◆ Activity: Among the entries below, one line contains "-- ==== Sys2Proof/Machine/Palette.lean" and another contains "let d2 := putChannel". Transcribe those two lines and every line between them, exactly.

◆ Saved data entries:
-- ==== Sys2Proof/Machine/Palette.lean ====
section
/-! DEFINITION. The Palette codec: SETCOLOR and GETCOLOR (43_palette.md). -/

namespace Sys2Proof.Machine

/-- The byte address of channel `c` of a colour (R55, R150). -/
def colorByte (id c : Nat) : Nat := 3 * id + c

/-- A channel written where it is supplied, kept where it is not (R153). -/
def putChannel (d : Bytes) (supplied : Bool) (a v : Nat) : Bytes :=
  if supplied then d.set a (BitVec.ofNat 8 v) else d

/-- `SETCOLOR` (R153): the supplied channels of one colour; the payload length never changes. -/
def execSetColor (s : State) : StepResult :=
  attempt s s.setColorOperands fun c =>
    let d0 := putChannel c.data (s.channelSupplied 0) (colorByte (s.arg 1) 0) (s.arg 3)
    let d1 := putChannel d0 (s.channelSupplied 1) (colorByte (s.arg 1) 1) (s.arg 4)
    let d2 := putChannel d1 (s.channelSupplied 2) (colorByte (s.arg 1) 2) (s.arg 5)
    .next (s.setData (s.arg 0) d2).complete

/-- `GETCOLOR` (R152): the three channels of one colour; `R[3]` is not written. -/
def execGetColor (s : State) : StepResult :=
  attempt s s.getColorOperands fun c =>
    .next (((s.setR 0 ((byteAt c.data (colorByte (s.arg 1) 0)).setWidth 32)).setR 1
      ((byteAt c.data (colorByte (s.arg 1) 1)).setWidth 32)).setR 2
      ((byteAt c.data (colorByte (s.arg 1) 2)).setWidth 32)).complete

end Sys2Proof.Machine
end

--

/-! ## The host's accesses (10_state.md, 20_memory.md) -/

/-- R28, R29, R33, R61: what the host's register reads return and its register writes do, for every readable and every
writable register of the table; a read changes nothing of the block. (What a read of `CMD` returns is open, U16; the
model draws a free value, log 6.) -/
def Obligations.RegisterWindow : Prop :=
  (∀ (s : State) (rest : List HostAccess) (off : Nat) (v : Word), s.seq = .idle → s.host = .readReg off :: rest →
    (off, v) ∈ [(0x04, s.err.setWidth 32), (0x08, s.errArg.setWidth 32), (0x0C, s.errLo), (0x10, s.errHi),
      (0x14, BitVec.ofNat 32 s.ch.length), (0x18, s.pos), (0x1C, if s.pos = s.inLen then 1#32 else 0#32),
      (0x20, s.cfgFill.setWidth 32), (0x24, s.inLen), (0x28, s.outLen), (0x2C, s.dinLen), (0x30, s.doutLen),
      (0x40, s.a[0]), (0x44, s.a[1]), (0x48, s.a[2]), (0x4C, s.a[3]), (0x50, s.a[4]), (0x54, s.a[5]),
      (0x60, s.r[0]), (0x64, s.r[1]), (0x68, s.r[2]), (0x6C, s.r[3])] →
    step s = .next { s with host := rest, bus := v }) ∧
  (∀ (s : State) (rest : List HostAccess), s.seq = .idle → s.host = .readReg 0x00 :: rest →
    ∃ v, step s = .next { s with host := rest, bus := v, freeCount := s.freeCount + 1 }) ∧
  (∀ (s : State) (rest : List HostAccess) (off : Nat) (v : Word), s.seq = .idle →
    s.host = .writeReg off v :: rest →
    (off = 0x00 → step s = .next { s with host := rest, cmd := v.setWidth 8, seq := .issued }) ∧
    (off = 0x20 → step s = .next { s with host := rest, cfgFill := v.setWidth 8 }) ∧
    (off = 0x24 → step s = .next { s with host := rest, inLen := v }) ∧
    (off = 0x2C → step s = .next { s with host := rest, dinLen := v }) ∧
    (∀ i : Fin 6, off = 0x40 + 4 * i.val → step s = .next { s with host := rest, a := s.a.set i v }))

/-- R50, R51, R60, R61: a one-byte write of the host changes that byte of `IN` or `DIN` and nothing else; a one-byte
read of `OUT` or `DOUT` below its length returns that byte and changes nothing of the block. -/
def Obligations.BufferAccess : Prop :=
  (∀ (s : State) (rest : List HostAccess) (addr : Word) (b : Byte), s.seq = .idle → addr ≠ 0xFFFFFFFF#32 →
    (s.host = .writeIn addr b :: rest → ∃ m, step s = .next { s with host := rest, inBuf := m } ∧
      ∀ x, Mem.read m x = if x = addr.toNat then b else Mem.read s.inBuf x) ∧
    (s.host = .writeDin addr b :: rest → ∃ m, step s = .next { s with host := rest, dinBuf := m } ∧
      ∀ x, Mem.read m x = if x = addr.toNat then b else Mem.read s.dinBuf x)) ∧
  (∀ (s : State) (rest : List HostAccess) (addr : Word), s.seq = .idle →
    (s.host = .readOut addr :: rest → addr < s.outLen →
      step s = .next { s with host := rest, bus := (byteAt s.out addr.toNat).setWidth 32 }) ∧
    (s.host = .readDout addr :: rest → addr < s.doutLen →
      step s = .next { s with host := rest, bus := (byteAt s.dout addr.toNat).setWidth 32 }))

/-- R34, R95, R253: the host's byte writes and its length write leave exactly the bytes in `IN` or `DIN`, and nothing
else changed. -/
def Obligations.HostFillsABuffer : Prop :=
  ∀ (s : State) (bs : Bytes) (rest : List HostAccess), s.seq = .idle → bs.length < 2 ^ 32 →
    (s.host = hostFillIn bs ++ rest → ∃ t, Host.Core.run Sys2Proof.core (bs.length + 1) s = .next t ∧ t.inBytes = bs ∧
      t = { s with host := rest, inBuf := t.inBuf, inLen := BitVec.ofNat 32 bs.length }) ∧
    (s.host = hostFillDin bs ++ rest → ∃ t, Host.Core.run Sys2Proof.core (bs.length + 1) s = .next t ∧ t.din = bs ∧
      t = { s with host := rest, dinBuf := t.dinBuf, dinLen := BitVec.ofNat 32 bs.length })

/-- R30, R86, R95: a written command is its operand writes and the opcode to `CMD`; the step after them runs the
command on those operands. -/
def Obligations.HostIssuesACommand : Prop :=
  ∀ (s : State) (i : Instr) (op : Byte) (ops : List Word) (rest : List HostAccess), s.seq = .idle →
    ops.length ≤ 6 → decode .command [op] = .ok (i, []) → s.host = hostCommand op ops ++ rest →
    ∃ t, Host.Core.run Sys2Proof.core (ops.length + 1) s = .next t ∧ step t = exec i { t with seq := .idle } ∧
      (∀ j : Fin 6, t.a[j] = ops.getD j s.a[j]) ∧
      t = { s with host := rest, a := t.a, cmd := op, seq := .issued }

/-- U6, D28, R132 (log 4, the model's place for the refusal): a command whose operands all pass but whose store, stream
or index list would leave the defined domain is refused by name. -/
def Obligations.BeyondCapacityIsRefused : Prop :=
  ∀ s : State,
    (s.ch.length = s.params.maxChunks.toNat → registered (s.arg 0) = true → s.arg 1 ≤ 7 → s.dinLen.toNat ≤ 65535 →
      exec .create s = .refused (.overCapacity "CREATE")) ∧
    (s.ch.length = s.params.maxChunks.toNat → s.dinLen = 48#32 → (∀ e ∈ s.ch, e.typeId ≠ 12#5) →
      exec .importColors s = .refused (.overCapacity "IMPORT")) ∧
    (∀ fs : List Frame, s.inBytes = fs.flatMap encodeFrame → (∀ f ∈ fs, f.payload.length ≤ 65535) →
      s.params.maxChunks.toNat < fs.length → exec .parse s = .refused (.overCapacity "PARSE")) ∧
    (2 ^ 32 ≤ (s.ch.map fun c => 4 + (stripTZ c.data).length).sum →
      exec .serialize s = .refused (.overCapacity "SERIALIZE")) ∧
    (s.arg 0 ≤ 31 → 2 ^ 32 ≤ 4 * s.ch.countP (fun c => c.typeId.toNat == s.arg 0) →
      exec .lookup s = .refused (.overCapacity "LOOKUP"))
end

---

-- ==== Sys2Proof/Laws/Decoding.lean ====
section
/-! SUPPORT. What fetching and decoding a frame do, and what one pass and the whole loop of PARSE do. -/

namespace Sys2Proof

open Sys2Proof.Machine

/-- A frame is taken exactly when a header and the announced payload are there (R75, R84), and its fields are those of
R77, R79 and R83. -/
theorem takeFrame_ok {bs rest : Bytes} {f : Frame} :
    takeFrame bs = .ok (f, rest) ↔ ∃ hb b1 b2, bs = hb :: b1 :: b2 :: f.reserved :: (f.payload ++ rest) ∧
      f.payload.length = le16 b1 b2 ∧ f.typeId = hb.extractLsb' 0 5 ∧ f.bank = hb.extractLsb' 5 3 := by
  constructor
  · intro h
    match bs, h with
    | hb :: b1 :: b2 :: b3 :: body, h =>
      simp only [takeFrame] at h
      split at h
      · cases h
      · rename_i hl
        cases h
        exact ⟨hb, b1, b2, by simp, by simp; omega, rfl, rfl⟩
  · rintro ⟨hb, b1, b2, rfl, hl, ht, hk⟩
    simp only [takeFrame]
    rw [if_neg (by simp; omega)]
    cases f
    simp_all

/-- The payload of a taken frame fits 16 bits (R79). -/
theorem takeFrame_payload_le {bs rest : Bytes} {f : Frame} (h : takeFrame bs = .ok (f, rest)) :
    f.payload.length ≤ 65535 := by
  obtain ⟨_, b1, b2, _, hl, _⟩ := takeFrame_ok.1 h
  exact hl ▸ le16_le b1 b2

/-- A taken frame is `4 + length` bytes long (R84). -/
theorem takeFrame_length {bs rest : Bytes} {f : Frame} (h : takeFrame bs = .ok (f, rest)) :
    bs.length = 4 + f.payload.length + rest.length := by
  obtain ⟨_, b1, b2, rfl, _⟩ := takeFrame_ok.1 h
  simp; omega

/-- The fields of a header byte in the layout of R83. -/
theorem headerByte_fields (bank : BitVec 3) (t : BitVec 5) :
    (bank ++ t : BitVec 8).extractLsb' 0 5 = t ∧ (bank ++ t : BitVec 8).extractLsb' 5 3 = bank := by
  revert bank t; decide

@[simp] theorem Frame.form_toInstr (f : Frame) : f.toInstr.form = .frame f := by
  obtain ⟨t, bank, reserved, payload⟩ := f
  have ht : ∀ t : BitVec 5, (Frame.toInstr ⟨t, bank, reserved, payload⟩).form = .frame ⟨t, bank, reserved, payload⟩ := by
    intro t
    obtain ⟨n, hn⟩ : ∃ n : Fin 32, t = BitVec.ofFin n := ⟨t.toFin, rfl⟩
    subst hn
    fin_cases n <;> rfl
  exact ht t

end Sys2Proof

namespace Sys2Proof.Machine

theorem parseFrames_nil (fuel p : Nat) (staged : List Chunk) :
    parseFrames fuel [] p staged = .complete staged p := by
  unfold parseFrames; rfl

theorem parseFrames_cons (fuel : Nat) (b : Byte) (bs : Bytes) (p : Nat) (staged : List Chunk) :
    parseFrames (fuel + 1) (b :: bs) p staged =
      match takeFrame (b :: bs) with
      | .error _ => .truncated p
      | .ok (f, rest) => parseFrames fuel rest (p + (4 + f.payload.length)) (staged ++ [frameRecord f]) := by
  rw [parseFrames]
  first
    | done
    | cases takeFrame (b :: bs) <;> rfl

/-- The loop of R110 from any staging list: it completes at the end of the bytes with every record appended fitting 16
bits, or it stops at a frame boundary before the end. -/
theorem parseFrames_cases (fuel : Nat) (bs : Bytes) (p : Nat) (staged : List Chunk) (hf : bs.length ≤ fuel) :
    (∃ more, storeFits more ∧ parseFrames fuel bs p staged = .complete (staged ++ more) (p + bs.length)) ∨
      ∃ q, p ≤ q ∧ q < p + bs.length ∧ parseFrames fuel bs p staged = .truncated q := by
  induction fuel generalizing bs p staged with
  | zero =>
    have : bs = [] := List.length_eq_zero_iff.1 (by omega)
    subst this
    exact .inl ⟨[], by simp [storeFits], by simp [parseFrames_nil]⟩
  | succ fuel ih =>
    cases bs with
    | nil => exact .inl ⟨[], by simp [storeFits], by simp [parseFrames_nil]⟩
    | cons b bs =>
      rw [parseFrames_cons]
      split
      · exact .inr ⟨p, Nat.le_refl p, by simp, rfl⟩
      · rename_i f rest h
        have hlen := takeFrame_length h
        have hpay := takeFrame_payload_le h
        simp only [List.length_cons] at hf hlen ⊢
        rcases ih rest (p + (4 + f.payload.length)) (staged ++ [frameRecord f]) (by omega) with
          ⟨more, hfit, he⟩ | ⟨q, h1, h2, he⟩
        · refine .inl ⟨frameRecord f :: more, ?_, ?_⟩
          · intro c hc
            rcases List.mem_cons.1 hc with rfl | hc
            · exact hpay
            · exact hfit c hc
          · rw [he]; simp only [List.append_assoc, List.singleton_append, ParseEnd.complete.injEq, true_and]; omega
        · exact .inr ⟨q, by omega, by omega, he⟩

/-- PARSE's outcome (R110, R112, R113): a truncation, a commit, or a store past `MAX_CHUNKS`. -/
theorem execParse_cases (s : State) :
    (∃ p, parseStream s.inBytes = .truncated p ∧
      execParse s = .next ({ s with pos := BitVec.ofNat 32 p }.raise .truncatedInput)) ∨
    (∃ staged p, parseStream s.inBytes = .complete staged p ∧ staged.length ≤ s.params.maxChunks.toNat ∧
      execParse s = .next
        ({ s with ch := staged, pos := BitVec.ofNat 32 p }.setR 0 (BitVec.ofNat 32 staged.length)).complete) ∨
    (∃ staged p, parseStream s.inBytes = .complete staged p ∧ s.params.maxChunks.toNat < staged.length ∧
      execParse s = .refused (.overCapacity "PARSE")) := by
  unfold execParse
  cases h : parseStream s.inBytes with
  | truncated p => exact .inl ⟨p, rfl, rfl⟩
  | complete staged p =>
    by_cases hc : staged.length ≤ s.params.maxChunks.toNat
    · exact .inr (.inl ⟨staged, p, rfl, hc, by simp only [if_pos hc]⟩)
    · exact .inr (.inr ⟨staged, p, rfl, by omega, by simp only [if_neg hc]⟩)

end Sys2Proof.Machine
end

◆ Output:
-- ==== Sys2Proof/Machine/Palette.lean ====
section
/-! DEFINITION. The Palette codec: SETCOLOR and GETCOLOR (43_palette.md). -/

namespace Sys2Proof.Machine

/-- The byte address of channel `c` of a colour (R55, R150). -/
def colorByte (id c : Nat) : Nat := 3 * id + c

/-- A channel written where it is supplied, kept where it is not (R153). -/
def putChannel (d : Bytes) (supplied : Bool) (a v : Nat) : Bytes :=
  if supplied then d.set a (BitVec.ofNat 8 v) else d

/-- `SETCOLOR` (R153): the supplied channels of one colour; the payload length never changes. -/
def execSetColor (s : State) : StepResult :=
  attempt s s.setColorOperands fun c =>
    let d0 := putChannel c.data (s.channelSupplied 0) (colorByte (s.arg 1) 0) (s.arg 3)
    let d1 := putChannel d0 (s.channelSupplied 1) (colorByte (s.arg 1) 1) (s.arg 4)
    let d2 := putChannel d1 (s.channelSupplied 2) (colorByte (s.arg 1) 2) (s.arg 5)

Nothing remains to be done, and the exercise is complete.